| Extracted data |
/-! ### Work that is stopped -/

/-- A posted buffer ends with `FLUSHED`; later buffers of the same queue take the numbers before theirs (log entry 43). -/
def flushReceive (rec : Nat) (s : State) : State :=
  match workGet s rec with
  | none => s
  | some w =>
    let n := entryContext w.entry
    let drop (r : QpRecv) : QpRecv :=
      match r.posted.find? fun p => p.2 == rec with
      | none => { r with reservedClaims := r.reservedClaims.filter fun p => p.2 != rec }
      | some p =>
        { r with posted := (r.posted.filter (fun q => q.2 != rec)).map fun q => if (q.1 - p.1).toNat < 2 ^ 31 then (q.1 - 1, q.2) else q,
                 nextPost := r.nextPost - 1 }
    let s1 := if recvToSrq w.entry then { s with srqs := tabMod s.srqs n fun q => { q with buffers := q.buffers.filter (· != rec) } }
      else recvMod n drop s
    complete rec .flushed 0 none s1

/-- An accepted entry that has not completed ends with a status before its work is done: FLUSHED or TRANSLATION_FAULT (R82, R112,
R166). -/
def endWork (rec : Nat) (status : Status) (s : State) : State :=
  match workGet s rec with
  | none => s
  | some w =>
    if w.state = .done ∨ w.state = .held then s
    else
      let op := entryOp w.entry
      if op = 0x20 then collEndMember (entryContext w.entry) rec status s
      else if op = 0x30 then attnEnd (entryContext w.entry) rec status s
      else if op = 0x31 then opStop rec status s
      else if op = 0x10 then flushReceive rec s
      else failEntry (entryContext w.entry) rec status 0 s

/-! ### Records that cannot be read (R166) -/

/-- `KIND` of a record (R161, R274, R304). -/
def recordKind : JournalRec → Nat
  | .work w => if entryOp w.entry = 0x20 then 8 else if entryOp w.entry = 0x30 then 0xC else 1
  | .atomicResult .. => 2
  | .qpConnect _ _ => 3
  | .qpProgress _ _ => 4
  | .desc kind _ => kind
  | .collGroup _ => 0xA
  | .heldReply _ => 0xE

/-- The copy of journal index `i` in tarn `t` cannot be read. -/
def copyGone (s : State) (t i : Nat) : Bool :=
  bit s.tarns.tarnLost.toNat t || s.tarns.remirror.contains (64 * t + journalChannel i) || s.tarns.unreadable.contains (t, i)

def qpFunction (s : State) (n : Nat) : Nat := match qpGet s n with | some q => q.conf.fn | none => 0

/-- The function whose work a record describes. -/
def recordFn (s : State) (r : JournalRec) : Nat :=
  match r with
  | .work w => w.fn
  | .atomicResult q _ _ _ => qpFunction s q
  | .qpConnect q _ => qpFunction s q
  | .qpProgress q _ => qpFunction s q
  | .collGroup g => (match groupGet s g with | some x => x.fn | none => 0)
  | .heldReply fn => fn
  | .desc _ _ => 0

/-- The entry of a lost record ends. DESIGN CHOICE (log entry 101): R166 moves the queue pair of a transport entry to ERROR, and R160 excepts
posted buffers; a buffer that a message has claimed is part of that message, which may place nothing more, and is not excepted. -/
def endLost (rec : Nat) (w : Work) (s : State) : State :=
  match w.claim with
  | some c => failEntry c.1 rec .flushed 0 s
  | none => endWork rec .flushed s

/-- Both copies of record `rec` are unreadable: `JOURNAL_LOST`, and what R166 sets for what the record held. -/
def loseRecord (s : State) (rec : Nat) : State :=
  match tabGet s.journal rec with
  | none => s
  | some r =>
    let owner := (works s).find? fun p => p.2.desc == some rec
    let fn := match r, owner with
      | .desc _ _, some p => p.2.fn
      | _, _ => recordFn s r
    let s1 := raiseEvent .journalLost fn nodeSelf (rec / 2) (recordKind r) s
    match r with
    | .work w => if w.state = .done ∨ w.state = .held then freeWork rec s1 else endLost rec w (workMod rec (fun x => { x with lost := true }) s1)
    | .desc _ _ => (match owner with | some p => endWork p.1 .flushed s1 | none => journalFree rec s1)
    | .atomicResult q _ _ _ | .qpConnect q _ | .qpProgress q _ => journalFree rec (qpToError q s1)
    | .collGroup g =>
      let s2 := journalFree rec s1
      (match groupGet s2 g with
       | some x => collGo g (startAbort g x.startSeq .collAborted true s2)
       | none => s2)
    | .heldReply _ => journalFree rec { s1 with heldReplies := s1.heldReplies.filter fun h => h.record != rec }

/-- Every record neither copy of which can be read is lost. -/
def loseRecords (s : State) : State :=
  let gone (p : Nat × JournalRec) : Bool :=
    let pair := p.1 % 2
    copyGone s (2 * pair) (p.1 / 2) && copyGone s (2 * pair + 1) (p.1 / 2) && !(match p.2 with | .work w => w.lost | _ => false)
  ((s.journal.filter gone).map Prod.fst).foldl loseRecord s

/-! ### Lost pages (R30) -/

/-- Consecutive numbers of an ascending list, as runs: first number and length. -/
def runsOf (l : List Nat) : List (Nat × Nat) :=
  (l.foldl (fun acc n =>
    match acc with
    | [] => [(n, 1)]
    | (a, k) :: rest => if a + k = n then (a, k + 1) :: rest else (n, 1) :: acc) []).reverse

/-- 64 KiB pages of a run of tarn pages, by index, whose TPA page satisfies `p`. -/
def lostIn (p : Nat → Bool) (q : Page) : List Nat :=
  if q.target = .tarn then (List.range (q.len / 65536)).filter fun i => p (q.addr / 65536 + i) else []
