/-! ### Failed units (R392, R393) -/

/-- The third failed attempt of a unit ends its message (R393). -/
def endFailedMessage (n : Nat) (q : Qp) (u : RxUnit) (s : State) : State :=
  let s1 :=
    if u.own then
      match q.send.messages.find? fun m => m.msg == u.msg with
      | some m =>
        (match workGet s m.work with
         | some w =>
           let isAtomic : Bool := entryOp w.entry == workOpCode .fadd || entryOp w.entry == workOpCode .cswap
           let len := if isAtomic then 8 else entryLength w.entry
           let s0 := if isAtomic && atomicReturn w.entry then placeAt q.conf.fn (atomicDva w.entry) (List.replicate 8 0) .none s else s
           complete m.work .authFail len none s0
         | none => s)
      | none => s
    else
      match findMessage q u.msg with
      | some m => (match m.buffer with | some rec => complete rec .authFail (m.len + n * 2 ^ 33) none s | none => s)
      | none => s
  qpToError n (recvMod n (fun r => { r with recordedNak := none }) s1)

/-- UNIT_ZEROS_COMMITTED (R392): the failure is counted and recorded; packets of a newer attempt that waited are placed. -/
def execUnitZerosCommitted (qp : Nat) (own : Bool) (msg : W32) (unit : Nat) (s : State) : Host.Outcome State Fault Refusal :=
  whileLit s <|
  match qpGet s qp with
  | none => .next s
  | some q =>
    match findUnit q own msg unit with
    | none => .next s
    | some u =>
      if !u.zeroing then .next s
      else
        let fn := q.conf.fn
        let s1 := qpMod qp (fun x => { x with sealing := x.sealing.map fun z => { z with failedUnits := z.failedUnits + 1 } }) s
        let s2 := postRecord fn (.sealFailure true u.dva qp unit msg) (unitMod qp own msg unit (fun x => { x with zeroing := false }) s1)
        if 3 ≤ u.fails then .next (endFailedMessage qp q u s2)
        else
          match openKey s2 qp q u.phase, u.failed with
          | some key, false =>
            let s3 := u.data.foldl (fun t d => placeAt fn (u.dva + d.1) (gcmXor key u.ctr d.1 d.2) (unitCont qp u) t) s2
            if u.len ≤ (u.data.map fun d => d.2.length).sum ∧ u.tag.isSome then
              .next (judgeUnit qp fn q u (landUnit qp q u) s3)
            else .next s3
          | _, _ => .next s2

/-! ### Firmware updates (R397 to R399) -/

def specSecFwBegin : CmdSpec := { opcode := 0x0820, issuer := .officer, cls := .any, rom := true, fields := [(0, 4)] }

def doSecFwBegin (c : Cmd) (s : State) : CmdOut :=
  let n := param c 0 4
  needBoundary s <| needParam (decide (4096 ≤ n ∧ n ≤ 16777216)) s (cmdOk (secMod (fun x => { x with staging := some (n, []) }) s))

/-- SEC_FW_BEGIN (R399). -/
def execSecFwBegin (c : Cmd) (s : State) : Host.Outcome State Fault Refusal := .next (runCmd specSecFwBegin doSecFwBegin c s)

def specSecFwChunk : CmdSpec :=
  { opcode := 0x0821, issuer := .officer, cls := .any, rom := true, fields := [(0, 4), (4, 2)],
    listed := some { off := 8, countAt := 4, countWidth := 2, size := 1 } }

def doSecFwChunk (c : Cmd) (s : State) : CmdOut :=
  let n := param c 4 2
  let most := if c.indirect then 65472 else 32
  needBoundary s <|
  match s.sec.staging with
  | none => cmdFail s .invalidParam
  | some (size, got) =>
    needParam (decide (1 ≤ n ∧ n ≤ most) && param c 0 4 == got.length && decide (got.length + n ≤ size)) s
      (cmdOk (secMod (fun x => { x with staging := some (size, got ++ paramBytes c 8 n) }) s))

/-- SEC_FW_CHUNK (R399). -/
def execSecFwChunk (c : Cmd) (s : State) : Host.Outcome State Fault Refusal := .next (runCmd specSecFwChunk doSecFwChunk c s)

def specSecFwCommit : CmdSpec := { opcode := 0x0822, issuer := .officer, cls := .any, rom := true, fields := [] }

def doSecFwCommit (_ : Cmd) (s : State) : CmdOut :=
  needBoundary s <|
  if s.sec.staging.isNone then cmdFail s .invalidParam
  else if s.commands.any fun p => p.what == .fwCommit then cmdFail s .busy
  else .deferred s .fwCommit

/-- SEC_FW_COMMIT (R399). -/
def execSecFwCommit (c : Cmd) (s : State) : Host.Outcome State Fault Refusal := .next (runCmd specSecFwCommit doSecFwCommit c s)

/-- The staged image is whole and verifies (R397). -/
def stagedImage (s : State) : Option (List Byte) :=
  match s.sec.staging with
  | some (size, got) =>
    if got.length = size ∧ Config.imageOk got ∧ s.sec.minVersion.toNat ≤ (Config.imageVersion got).toNat then some got else none
  | none => none

/-- SEC_FW_COMMIT_DONE (R399): only an image that verifies is stored. It runs from the next device reset. -/
def execSecFwCommitDone (s : State) : Host.Outcome State Fault Refusal :=
  if !(lit s || s.dev.life == .romRecovery) || !(s.commands.any fun p => p.what == .fwCommit) then .next s
  else
    let finish (st : Status) (v : Nat) : State → State :=
      finishCmds fun d => if d = .fwCommit then some (st, v, 0, 0) else none
    match stagedImage s with
    | some got =>
      .next (finish .ok (Config.imageVersion got).toNat (secMod (fun x => { x with stored := some got, storeTorn := false, staging := none }) s))
    | none => .next (finish .authFail 0 s)

/-! ### Zeroization (R402) -/

def specSecZeroize : CmdSpec := { opcode := 0x0831, issuer := .officer, cls := .any, fields := [] }

/-- SEC_ZEROIZE (R402). -/
def execSecZeroize (c : Cmd) (s : State) : Host.Outcome State Fault Refusal :=
  .next (runCmd specSecZeroize (fun _ t => .deferred t .zeroize) c s)

/-- A sealed queue pair loses its sealing and moves to ERROR, from any state. -/
def unsealQp (s : State) (n : Nat) : State :=
  let s1 := qpMod n (fun q => { q with sealing := none }) s
  match qpGet s1 n with
  | some q => if q.phase = .error then s1 else qpToError n (qpMod n (fun q => { q with phase := .ready }) s1)
  | none => s1

/-- SEC_ZEROIZE_DONE (R402). -/
def execSecZeroizeDone (s : State) : Host.Outcome State Fault Refusal :=
  whileLit s <|
  if !(s.commands.any fun p => p.what == .zeroize) then .next s
  else
    let qps := (s.qps.filter fun p => p.2.sealing.isSome).map Prod.fst
    let s1 := qps.foldl unsealQp s
    let s2 := secMod (fun x =>
      { x with accords := [], offers := [], officer := none, sessionAt := none, challenge := none, seed := 0, staging := none }) s1
    .next (finishCmds (fun d => if d = .zeroize then some (.ok, 0, 0, 0) else none) s2)

end Sys2Proof.Machine
end

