-- ==== Sys2Proof/Machine/Step.lean ====
section
/-! DEFINITION. One step: the command at the front of the queue takes effect. -/

namespace Sys2Proof.Machine

/-- Nothing waits: lodestar time passes, by 1 ns while the device runs (log entry 4). Whatever falls due in that time is a command of its
own. -/
def idle (s : State) : State := if lit s then { s with dev := { s.dev with now := s.dev.now + 1 } } else s

/-- Take the command at the front of the queue and run it with the rest of the queue. -/
def step (s : State) : Host.Outcome State Fault Refusal :=
  match s.pending with
  | [] => .next (idle s)
  | c :: rest => exec c { s with pending := rest }

/-- The state with the command that a word spells at the front of its queue. -/
def State.withFetchWord (s : State) (nbits w : Nat) : State :=
  match decodeTableWord nbits w with
  | some c => { s with pending := c :: s.pending }
  | none => s

end Sys2Proof.Machine
end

| Work instruction |
The word "doSecFwBegin" appears in some lines of the data. Copy every one of those lines.

| Answer to this task |
def doSecFwBegin (c : Cmd) (s : State) : CmdOut :=
def execSecFwBegin (c : Cmd) (s : State) : Host.Outcome State Fault Refusal := .next (runCmd specSecFwBegin doSecFwBegin c s)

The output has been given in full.